Intervention de Marie-Hélène Des Esgaulx

Réunion du 15 février 2011 à 21h30
Débat sur le schéma national des infrastructures de transport — Orateurs inscrits

Photo de Marie-Hélène Des EsgaulxMarie-Hélène Des Esgaulx :

Ce débat sur le schéma national des infrastructures de transport, que nous attendions avec impatience, est, pour la représentation nationale, une occasion unique de s’exprimer sur des axes structurants pour la compétitivité de notre pays et le bien-être de nos concitoyens.

La nouvelle version de l’avant-projet, publiée au mois de janvier dernier, n’a pas substantiellement évolué par rapport à celle du 26 juillet 2010. Ses quatre axes sont réaffirmés, le cadre financier est mieux explicité et les engagements portant sur le mode routier ont été reconduits.

Je partage cette orientation dans la mesure où les projets sont ciblés, répondent à des préoccupations bien identifiées et légitimes de désenclavement territorial, de sécurité et de décongestion. Le mode routier demeure de toute façon marginal, recueillant moins de 8 % des investissements envisagés. Le report modal est donc une réalité.

De même, je souscris totalement à la stratégie selon laquelle la priorité doit être accordée à l’optimisation des réseaux existants avant toute extension éventuelle. Nous le savons, le réseau ferroviaire se révèle très vétuste en Île-de-France ainsi que sur certaines autres lignes, et le taux de renouvellement du linéaire routier est encore insuffisant. Se focaliser sur le seul développement des LGV serait un mauvais calcul économique, car plus la réfection du réseau existant est reportée, plus elle coûte cher. Et laisser se déliter un réseau dense, c’est aussi prendre le risque de créer de réelles incompréhensions chez nos concitoyens.

Compte tenu de mes attributions à la commission des finances, j’aborderai directement les perspectives financières et la soutenabilité budgétaire du schéma.

L’amélioration de notre réseau de transport est une nécessité économique et écologique, afin de favoriser la mobilité, la fluidité des échanges et les modes de transport moins polluants. Mais il est une priorité encore plus grande : le redressement de nos comptes publics. Nous devons avoir bien conscience que notre pays est un peu « sur la corde raide » et qu’il n’a plus les moyens, aujourd’hui pas plus que demain, de financer un programme d’infrastructures aussi extensif que nous pourrions le souhaiter. Il faut donc garder à l’esprit cette contrainte budgétaire, aussi désagréable soit-elle, et faire preuve de responsabilité dans nos ambitions.

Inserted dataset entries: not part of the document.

/-- The fourteen bytes are the operations' opcodes (R77). -/
theorem mem_opcodes_iff {b : Byte} :
    b ∈ ([0x06, 0x04, 0xB9, 0xAB, 0x60, 0x20, 0x52, 0xD8, 0x0B, 0x02, 0x9F, 0x05, 0x35, 0x01] : List Byte) ↔
      ∃ o, opcodeOf o = b := by
  have opcodes_eq : ([0x06, 0x04, 0xB9, 0xAB, 0x60, 0x20, 0x52, 0xD8, 0x0B, 0x02, 0x9F, 0x05, 0x35, 0x01] : List Byte) =
      encodeRows.map fun r => opcodeOf r.op := rfl
  rw [opcodes_eq, List.mem_map]
  constructor
  · rintro ⟨r, -, rfl⟩
    exact ⟨r.op, rfl⟩
  · rintro ⟨o, rfl⟩
    exact ⟨rowOf o, rowOf_mem_encodeRows o, rfl⟩

/-! ### What the ports carry -/

theorem emittedSequence_fits (o : EncOp) (p : Inputs) : (emittedSequence o p).length ≤ Config.maxLength := by
  obtain ⟨hle, -⟩ := Config.max_length (formatOf o)
  rwa [emittedSequence_length]

/-- The encoder carries the selected operation's sequence, or none. -/
theorem encoder_cases (p : Inputs) :
    (∃ o, selectedOp p.op = some o ∧ (block p).enc = encoderPorts (emittedSequence o p)) ∨
      (selectedOp p.op = none ∧ (block p).enc = encoderPorts []) := by
  cases hsel : selectedOp p.op with
  | some o => exact .inl ⟨o, rfl, encoder_of_selectedOp hsel⟩
  | none => exact .inr ⟨rfl, by simp [block, encoder, hsel]⟩

/-- A non-empty sequence is that of a selected operation. -/
theorem selectedOp_of_len_ne_zero {p : Inputs} (h : (block p).enc.len ≠ 0) :
    ∃ o, selectedOp p.op = some o ∧ (block p).enc = encoderPorts (emittedSequence o p) := by
  obtain hsome | ⟨-, henc⟩ := encoder_cases p
  · exact hsome
  · exact absurd (congrArg EncoderOut.len henc) h

theorem carriedSequence_of_selectedOp {p : Inputs} {o : EncOp} (h : selectedOp p.op = some o) :
    carriedSequence (block p).enc = emittedSequence o p :=
  (congrArg carriedSequence (encoder_of_selectedOp h)).trans (carriedSequence_encoderPorts (emittedSequence_fits o p))

theorem encoderPorts_len_toNat {w : List Byte} (h : w.length ≤ Config.maxLength) :
    (encoderPorts w).len.toNat = w.length := by
  rw [encoderPorts, BitVec.toNat_ofNat, Nat.mod_eq_of_lt (h.trans_lt (by decide))]

/-- The byte ports hold a sequence and zeros after it (R41). -/
theorem encoderPorts_padded {w : List Byte} (h : w.length ≤ Config.maxLength) :
    [(encoderPorts w).b1, (encoderPorts w).b2, (encoderPorts w).b3, (encoderPorts w).b4, (encoderPorts w).b5] =
      w ++ List.replicate (5 - w.length) 0 := by
  match w, h with
  | [], _ | [_], _ | [_, _], _ | [_, _, _], _ | [_, _, _, _], _ | [_, _, _, _, _], _ => rfl
  | _ :: _ :: _ :: _ :: _ :: _ :: _, h => exact absurd h (by simp [Config.maxLength])

/-! ### Sequences and numbers -/

theorem bytesToNat_concat (s : List Byte) (b : Byte) : bytesToNat (s ++ [b]) = bytesToNat s * 256 + b.toNat :=
  List.foldl_append

/-- The address bytes, read as one number, are the 24 address bits (R72, R105). -/
theorem bytesToNat_addressBytes (a : Address) : bytesToNat (addressBytes a) = addressNumber a := by
  rw [addressNumber, ← addressBytes_bigEndian]
  simp only [addressBytes, bytesToNat, List.foldl_cons, List.foldl_nil]
  ring

/-- Two addresses have the same address bytes exactly when they agree modulo 2^24 (R105). -/
theorem addressBytes_eq_iff {a b : Address} : addressBytes a = addressBytes b ↔ a.toNat % 2 ^ 24 = b.toNat % 2 ^ 24 := by
  have eq_natToBytes : ∀ x, addressBytes x = natToBytes 3 (addressNumber x) := fun x =>
    calc addressBytes x = natToBytes 3 (bytesToNat (addressBytes x) + 0 * 256 ^ 3) :=
        (natToBytes_bytesToNat (addressBytes x) 0).symm
      _ = natToBytes 3 (addressNumber x) := by rw [bytesToNat_addressBytes, Nat.zero_mul, Nat.add_zero]
  constructor
  · intro h
    have := congrArg bytesToNat h
    rwa [bytesToNat_addressBytes, bytesToNat_addressBytes] at this
  · intro h
    rw [eq_natToBytes, eq_natToBytes, addressNumber, h, addressNumber]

Tout compris, donc en incluant les investissements de modernisation et de régénération, les projets du SNIT représenteraient 260, 5 milliards d’euros ; près du tiers de cette somme serait à la charge de l’État. Cependant, a priori, il ne s’agit pas d’une évaluation en coûts complets, intégrant les charges de personnel et de fonctionnement. De même, elle ne comprend pas le Grand Paris, dont les modalités de financement sont distinctes.

En outre, quel est le traitement des partenariats public-privé dans cette évaluation ? Plus précisément, la part relevant de l’État inclut-elle les loyers qu’il versera aux titulaires des contrats ? À défaut, cela implique de relever le montant de 85, 5 milliards d’euros mentionné dans le SNIT. Les partenariats public-privé ont de nombreux avantages, notamment celui d’atténuer la contrainte budgétaire infra-annuelle, mais ils ne sont évidemment pas gratuits.

Néanmoins, en se fondant sur l’hypothèse de l’avant-projet, la dépense budgétaire pour l’État s’élèverait en moyenne chaque année à 3, 42 milliards d’euros sur vingt-cinq ans. L’avant-projet visant une période de vingt à trente ans, j’ai retenu une durée intermédiaire, mais j’ai bien noté que, tout à l’heure, Mme la ministre a plutôt évoqué une période de trente ans. Quoi qu’il en soit, le montant est largement supérieur aux capacités actuelles de l’AFITF, dont le budget pour 2011 est de 2, 23 milliards d’euros. Selon un calcul approximatif effectué en fonction des données de 2011, il est en revanche couvert par le budget de l’AFITF et les autres dépenses d’intervention et d’investissement de l’État au titre du programme 203 sur les infrastructures et services de transports.

Il reste que les projections financières du SNIT posent immanquablement la question de la pérennisation et du volume des ressources de l’AFITF, donc du rendement de la future taxe sur les poids lourds et de l’augmentation de la redevance domaniale. La table ronde sur la taxe sur les poids lourds que la commission des finances organise demain permettra, je l’espère, de lever quelques interrogations.

Le budget de renouvellement du réseau assumé par RFF doit passer, quant à lui, à 1, 8 milliard d’euros en 2012, et il augmentera sans doute encore à l’avenir. Mais quelle en sera l’incidence sur les péages acquittés par la SNCF après 2012 ?

Le débat sur le réseau ferroviaire souhaitable à long terme est bien lié à la difficile équation du modèle économique de la SNCF et de RFF. Or celui-ci est actuellement compromis, même si l’on peut espérer qu’il ne s’agit que d’une transition difficile.

Pour conclure ces trop brèves observations, je constate que l’estimation du bilan financier du SNIT se veut honnête et prudente. S’il n’affiche pas, même de façon sommaire, les modalités de financement correspondantes, s’il n’assure pas le lien entre les projets d’infrastructures et les ressources financières adéquates, il a le mérite d’ouvrir le débat à partir de la vision de l’État.